- [Task objective] Print all the data, keeping every line exactly as it is.

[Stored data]
╭──
@[simp] theorem testMinOff_untouched :
    (s.testMinOff).powered = s.powered ∧ (s.testMinOff).resetAsserted = s.resetAsserted ∧
    (s.testMinOff).now = s.now ∧ (s.testMinOff).freeCount = s.freeCount ∧ (s.testMinOff).rc = s.rc ∧
    (s.testMinOff).env = s.env ∧ (s.testMinOff).cut = s.cut ∧ (s.testMinOff).split = s.split ∧
    (s.testMinOff).wear = s.wear ∧ (s.testMinOff).store = s.store ∧ (s.testMinOff).rcd = s.rcd ∧
    (s.testMinOff).ports = s.ports ∧ (s.testMinOff).pending = s.pending := by
  simp [testMinOff_eq]

@[simp] theorem stepStartRequested_untouched :
    (s.stepStartRequested).powered = s.powered ∧ (s.stepStartRequested).resetAsserted = s.resetAsserted ∧
    (s.stepStartRequested).now = s.now ∧ (s.stepStartRequested).freeCount = s.freeCount ∧
    (s.stepStartRequested).rc = s.rc ∧ (s.stepStartRequested).env = s.env ∧
    (s.stepStartRequested).split = s.split ∧ (s.stepStartRequested).wear = s.wear ∧
    (s.stepStartRequested).store = s.store ∧ (s.stepStartRequested).pending = s.pending := by
  unfold State.stepStartRequested
  split_ifs <;> simp

@[simp] theorem stepRun_untouched :
    (s.stepRun).powered = s.powered ∧ (s.stepRun).resetAsserted = s.resetAsserted ∧ (s.stepRun).now = s.now ∧
    (s.stepRun).freeCount = s.freeCount ∧ (s.stepRun).rc = s.rc ∧ (s.stepRun).env = s.env ∧
    (s.stepRun).split = s.split ∧ (s.stepRun).wear = s.wear ∧ (s.stepRun).store = s.store ∧
    (s.stepRun).rcd = s.rcd ∧ (s.stepRun).pending = s.pending := by
  unfold State.stepRun
  split_ifs <;> simp

@[simp] theorem stepAbsorb_untouched :
    (s.stepAbsorb).powered = s.powered ∧ (s.stepAbsorb).resetAsserted = s.resetAsserted ∧
    (s.stepAbsorb).now = s.now ∧ (s.stepAbsorb).freeCount = s.freeCount ∧ (s.stepAbsorb).rc = s.rc ∧
    (s.stepAbsorb).env = s.env ∧ (s.stepAbsorb).split = s.split ∧ (s.stepAbsorb).wear = s.wear ∧
    (s.stepAbsorb).store = s.store ∧ (s.stepAbsorb).rcd = s.rcd ∧ (s.stepAbsorb).pending = s.pending := by
  unfold State.stepAbsorb
  split_ifs <;> simp

@[simp] theorem stepStopRequested_untouched :
    (s.stepStopRequested).powered = s.powered ∧ (s.stepStopRequested).resetAsserted = s.resetAsserted ∧
    (s.stepStopRequested).now = s.now ∧ (s.stepStopRequested).freeCount = s.freeCount ∧
    (s.stepStopRequested).rc = s.rc ∧ (s.stepStopRequested).env = s.env ∧
    (s.stepStopRequested).split = s.split ∧ (s.stepStopRequested).wear = s.wear ∧
    (s.stepStopRequested).store = s.store ∧ (s.stepStopRequested).rcd = s.rcd ∧
    (s.stepStopRequested).pending = s.pending := by
  unfold State.stepStopRequested
  split_ifs <;> simp

@[simp] theorem managerTransition_untouched :
    (s.managerTransition).powered = s.powered ∧ (s.managerTransition).resetAsserted = s.resetAsserted ∧
    (s.managerTransition).now = s.now ∧ (s.managerTransition).freeCount = s.freeCount ∧
    (s.managerTransition).rc = s.rc ∧ (s.managerTransition).env = s.env ∧
    (s.managerTransition).split = s.split ∧ (s.managerTransition).wear = s.wear ∧
    (s.managerTransition).store = s.store ∧ (s.managerTransition).pending = s.pending := by
  unfold State.managerTransition
  split_ifs
  all_goals first | simp | (split <;> simp)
╰──
- [Written reply]
@[simp] theorem testMinOff_untouched :
    (s.testMinOff).powered = s.powered ∧ (s.testMinOff).resetAsserted = s.resetAsserted ∧
    (s.testMinOff).now = s.now ∧ (s.testMinOff).freeCount = s.freeCount ∧ (s.testMinOff).rc = s.rc ∧
    (s.testMinOff).env = s.env ∧ (s.testMinOff).cut = s.cut ∧ (s.testMinOff).split = s.split ∧
    (s.testMinOff).wear = s.wear ∧ (s.testMinOff).store = s.store ∧ (s.testMinOff).rcd = s.rcd ∧
    (s.testMinOff).ports = s.ports ∧ (s.testMinOff).pending = s.pending := by
  simp [testMinOff_eq]

@[simp] theorem stepStartRequested_untouched :
    (s.stepStartRequested).powered = s.powered ∧ (s.stepStartRequested).resetAsserted = s.resetAsserted ∧
    (s.stepStartRequested).now = s.now ∧ (s.stepStartRequested).freeCount = s.freeCount ∧
    (s.stepStartRequested).rc = s.rc ∧ (s.stepStartRequested).env = s.env ∧
    (s.stepStartRequested).split = s.split ∧ (s.stepStartRequested).wear = s.wear ∧
    (s.stepStartRequested).store = s.store ∧ (s.stepStartRequested).pending = s.pending := by
  unfold State.stepStartRequested
  split_ifs <;> simp

@[simp] theorem stepRun_untouched :
    (s.stepRun).powered = s.powered ∧ (s.stepRun).resetAsserted = s.resetAsserted ∧ (s.stepRun).now = s.now ∧
    (s.stepRun).freeCount = s.freeCount ∧ (s.stepRun).rc = s.rc ∧ (s.stepRun).env = s.env ∧
    (s.stepRun).split = s.split ∧ (s.stepRun).wear = s.wear ∧ (s.stepRun).store = s.store ∧
    (s.stepRun).rcd = s.rcd ∧ (s.stepRun).pending = s.pending := by
  unfold State.stepRun
  split_ifs <;> simp

@[simp] theorem stepAbsorb_untouched :
    (s.stepAbsorb).powered = s.powered ∧ (s.stepAbsorb).resetAsserted = s.resetAsserted ∧
    (s.stepAbsorb).now = s.now ∧ (s.stepAbsorb).freeCount = s.freeCount ∧ (s.stepAbsorb).rc = s.rc ∧
    (s.stepAbsorb).env = s.env ∧ (s.stepAbsorb).split = s.split ∧ (s.stepAbsorb).wear = s.wear ∧
    (s.stepAbsorb).store = s.store ∧ (s.stepAbsorb).rcd = s.rcd ∧ (s.stepAbsorb).pending = s.pending := by
  unfold State.stepAbsorb
  split_ifs <;> simp

@[simp] theorem stepStopRequested_untouched :
    (s.stepStopRequested).powered = s.powered ∧ (s.stepStopRequested).resetAsserted = s.resetAsserted ∧
    (s.stepStopRequested).now = s.now ∧ (s.stepStopRequested).freeCount = s.freeCount ∧
    (s.stepStopRequested).rc = s.rc ∧ (s.stepStopRequested).env = s.env ∧
    (s.stepStopRequested).split = s.split ∧ (s.stepStopRequested).wear = s.wear ∧
    (s.stepStopRequested).store = s.store ∧ (s.stepStopRequested).rcd = s.rcd ∧
    (s.stepStopRequested).pending = s.pending := by
  unfold State.stepStopRequested
  split_ifs <;> simp

@[simp] theorem managerTransition_untouched :
    (s.managerTransition).powered = s.powered ∧ (s.managerTransition).resetAsserted = s.resetAsserted ∧
    (s.managerTransition).now = s.now ∧ (s.managerTransition).freeCount = s.freeCount ∧
    (s.managerTransition).rc = s.rc ∧ (s.managerTransition).env = s.env ∧
    (s.managerTransition).split = s.split ∧ (s.managerTransition).wear = s.wear ∧
    (s.managerTransition).store = s.store ∧ (s.managerTransition).pending = s.pending := by
  unfold State.managerTransition
  split_ifs
  all_goals first | simp | (split <;> simp)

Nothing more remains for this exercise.